What you need to do
Look through the records below for the line holding "Table 6). -/". Write it out exactly, with each following line through the line holding "(Table 24). -/".

Task material Start Marker

-- ==== Sys2Proof/Machine/Adc.lean ====
section
/-! DEFINITION. Sampling: converter banks, sequence tables, delivery of results, FIFO, calibration (chapter 05). -/

namespace Sys2Proof.Machine

/-- Bank `b` of the state. -/
def State.bank (s : State) (b : Fin 4) : AdcS := s.adc[b]

/-- The state with bank `b` replaced. -/
def State.setBank (s : State) (b : Fin 4) (x : AdcS) : State := { s with adc := s.adc.set b x }

/-- The page of bank `b`. -/
def adcPage (b : Fin 4) : Nat := PG_ADC + b

/-- The field holding the slice that serves position `p`. -/
def adcPos (b : Fin 4) (p : Nat) : Fld := (ADC_STATE_P0.sh (4 * (p % 4))).at b

/-- A field of a bank's page. -/
abbrev adcF (f : Fld) (b : Fin 4) : Fld := f.at b

/-- Whether an input number of a bank is reserved (R105, Tables 2 to 4). -/
def adcReserved (b : Fin 4) (i : Nat) : Bool :=
  if 56 ≤ i then false
  else if b.val < 2 then decide (16 ≤ i)
  else if b.val = 2 then i == 11 || decide (20 ≤ i)
  else i == 39

/-- Whether an input is bipolar (R105, Tables 2 to 4); a reserved or internal input reads as unipolar (DESIGN CHOICE, log entry 163). -/
def adcBipolar (b : Fin 4) (i : Nat) : Bool :=
  if b.val < 2 then decide (i < 8)
  else if b.val = 2 then i == 1 || i == 4 || i == 5 || i == 7 || i == 9
  else decide (i < 16)

/-- The corrected CODE of an entry whose input stands at `uv` microvolts (R107): 4,096 times the gain times the voltage over 2.4 V, rounded,
about 2,048 for a bipolar input, clamped to 12 bits. -/
def adcCode (b : Fin 4) (cfg : Nat) (uv : Int) : Nat :=
  let r := roundDiv (4096 * 2 ^ bitsOf cfg 12 2 * uv) 2400000
  (clampI 0 4095 (if adcBipolar b (bitsOf cfg 0 6) then 2048 + r else r)).toNat

/-- Whether a compensator input of a unit takes a result (R114). -/
def dinUnitOk (unit : Nat) : Bool := decide (unit ≤ 17) || unit == 32

/-! ### Tables -/

/-- The length of a table: a value above 16 acts as 16 (R108). -/
def State.seqLen (s : State) (b : Fin 4) (t : Nat) : Nat :=
  min 16 (s.get (adcF (ADC_SEQ_LEN_LEN0.sh (8 * (t % 4))) b))

/-- The configuration of the entry whose conversion gave the result register `i` its latest result, as the engine had copied it; 0 while it has
none (R109). -/
def State.resultCfg (s : State) (b : Fin 4) (i : Nat) : Nat := Sparse.get (fun _ => 0) (s.bank b).conv i

/-- The entries of a table as they stand (R109). -/
def State.seqEntries (s : State) (b : Fin 4) (t : Nat) : List (Nat × Nat) :=
  (List.range (s.seqLen b t)).map fun e =>
    ((s.rd (adcPage b * 0x400 + 0x100 + 8 * (16 * (t % 4) + e))).toNat,
     (s.rd (adcPage b * 0x400 + 0x104 + 8 * (16 * (t % 4) + e))).toNat)

/-- Whether the engine of a bank is busy (R111). -/
def State.bankBusy (s : State) (b : Fin 4) : Bool := s.on (adcF ADC_STATE_BUSY b) || s.dev.freset.contains (adcPage b)

/-- A table starts with the engine idle: the engine copies it and is busy; a table of length 0 completes at once; a disabled
bank converts nothing and sets TRIGOFF; without the SAMPLE clock nothing starts (R109, R111, R112, R126). -/
def State.startTable (s : State) (b : Fin 4) (t : Nat) : State :=
  if !s.dev.pll then s
  else if !s.enabled (adcPage b) then s.raise (adcPage b) ADC_ST_TRIGOFF
  else if s.seqLen b t = 0 then s.raise (adcPage b) (ADC_ST_DONE + t % 4)
  else
    (((s.put (adcF ADC_STATE_BUSY b) 1).put (adcF ADC_STATE_SEQ b) (t % 4)).setBank b
      { s.bank b with table := s.seqEntries b t })

/-- A write of SWTRIG: GO starts a table, or it is refused while the engine is busy (R112, Table 6). -/
def State.swTrig (s : State) (b : Fin 4) (v : Nat) : State :=
  if !bitOf v 8 then s
  else if s.enabled (adcPage b) && s.bankBusy b then s.raise (adcPage b) ADC_ST_SWREJ
  else s.startTable b (v % 4)

/-- The last result of the running table is delivered: the engine is free and STATUS.DONEs is set (R111). -/
def State.seqDone (s : State) (b : Fin 4) : State :=
  if s.on (adcF ADC_STATE_BUSY b) && !s.dev.freset.contains (adcPage b) then
    let t := s.get (adcF ADC_STATE_SEQ b)
    ((s.put (adcF ADC_STATE_BUSY b) 0).setBank b { s.bank b with table := [] }).raise (adcPage b) (ADC_ST_DONE + t)
  else s

/-! ### FIFO -/

/-- FIFO_CFG.THR: 0 acts as 1, above 64 as 64 (Table 24). -/
def State.fifoThr (s : State) (b : Fin 4) : Nat := clampN 1 64 (s.get (adcF ADC_FIFO_CFG_THR b))

/-- The FIFO of a bank holds `q`: LEVEL and the FIFO_THR level follow (Table 9). -/
def State.setFifo (s : State) (b : Fin 4) (q : List Nat) : State :=
  let s1 := (s.setBank b { s.bank b with fifo := q }).put (adcF ADC_FIFO_STAT_LEVEL b) q.length
  s1.level (adcPage b) ADC_ST_FIFO_THR (decide (s1.fifoThr b ≤ q.length))

/-- A result arrives at the FIFO (Table 9). -/
def State.fifoPush (s : State) (b : Fin 4) (w : Nat) : State :=
  if (s.bank b).fifo.length < 64 then s.setFifo b ((s.bank b).fifo ++ [w])
  else
    (s.put (adcF ADC_FIFO_STAT_DROPS b) (satInc 255 (s.get (adcF ADC_FIFO_STAT_DROPS b)))).raise
      (adcPage b) ADC_ST_FIFO_OVF

/-- A read of FIFO_DATA: the oldest word, removed; 0 when the FIFO is empty (R117). -/
def State.fifoPop (s : State) (b : Fin 4) : Nat × State :=
  match (s.bank b).fifo with
  | [] => (0, s)
  | w :: t => (w, s.setFifo b t)

/-! ### Results -/

/-- The persistence threshold of an entry: 1, 2, 4 or 8 (R116). -/
def persistN (cfg : Nat) : Nat := 2 ^ bitsOf cfg 26 2

/-- Whether a code lies outside the limits of an entry (R116). -/
def outside (cfg lim code : Nat) : Bool :=
  if bitOf cfg 28 then
    decide ((code : Int) - 2048 < toSigned 12 (bitsOf lim 0 12)) || decide (toSigned 12 (bitsOf lim 16 12) < (code : Int) - 2048)
  else decide (code < bitsOf lim 0 12) || decide (bitsOf lim 16 12 < code)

Task material End Marker

Response for this exercise
/-- A write of SWTRIG: GO starts a table, or it is refused while the engine is busy (R112, Table 6). -/
def State.swTrig (s : State) (b : Fin 4) (v : Nat) : State :=
  if !bitOf v 8 then s
  else if s.enabled (adcPage b) && s.bankBusy b then s.raise (adcPage b) ADC_ST_SWREJ
  else s.startTable b (v % 4)

/-- The last result of the running table is delivered: the engine is free and STATUS.DONEs is set (R111). -/
def State.seqDone (s : State) (b : Fin 4) : State :=
  if s.on (adcF ADC_STATE_BUSY b) && !s.dev.freset.contains (adcPage b) then
    let t := s.get (adcF ADC_STATE_SEQ b)
    ((s.put (adcF ADC_STATE_BUSY b) 0).setBank b { s.bank b with table := [] }).raise (adcPage b) (ADC_ST_DONE + t)
  else s

/-! ### FIFO -/

/-- FIFO_CFG.THR: 0 acts as 1, above 64 as 64 (Table 24). -/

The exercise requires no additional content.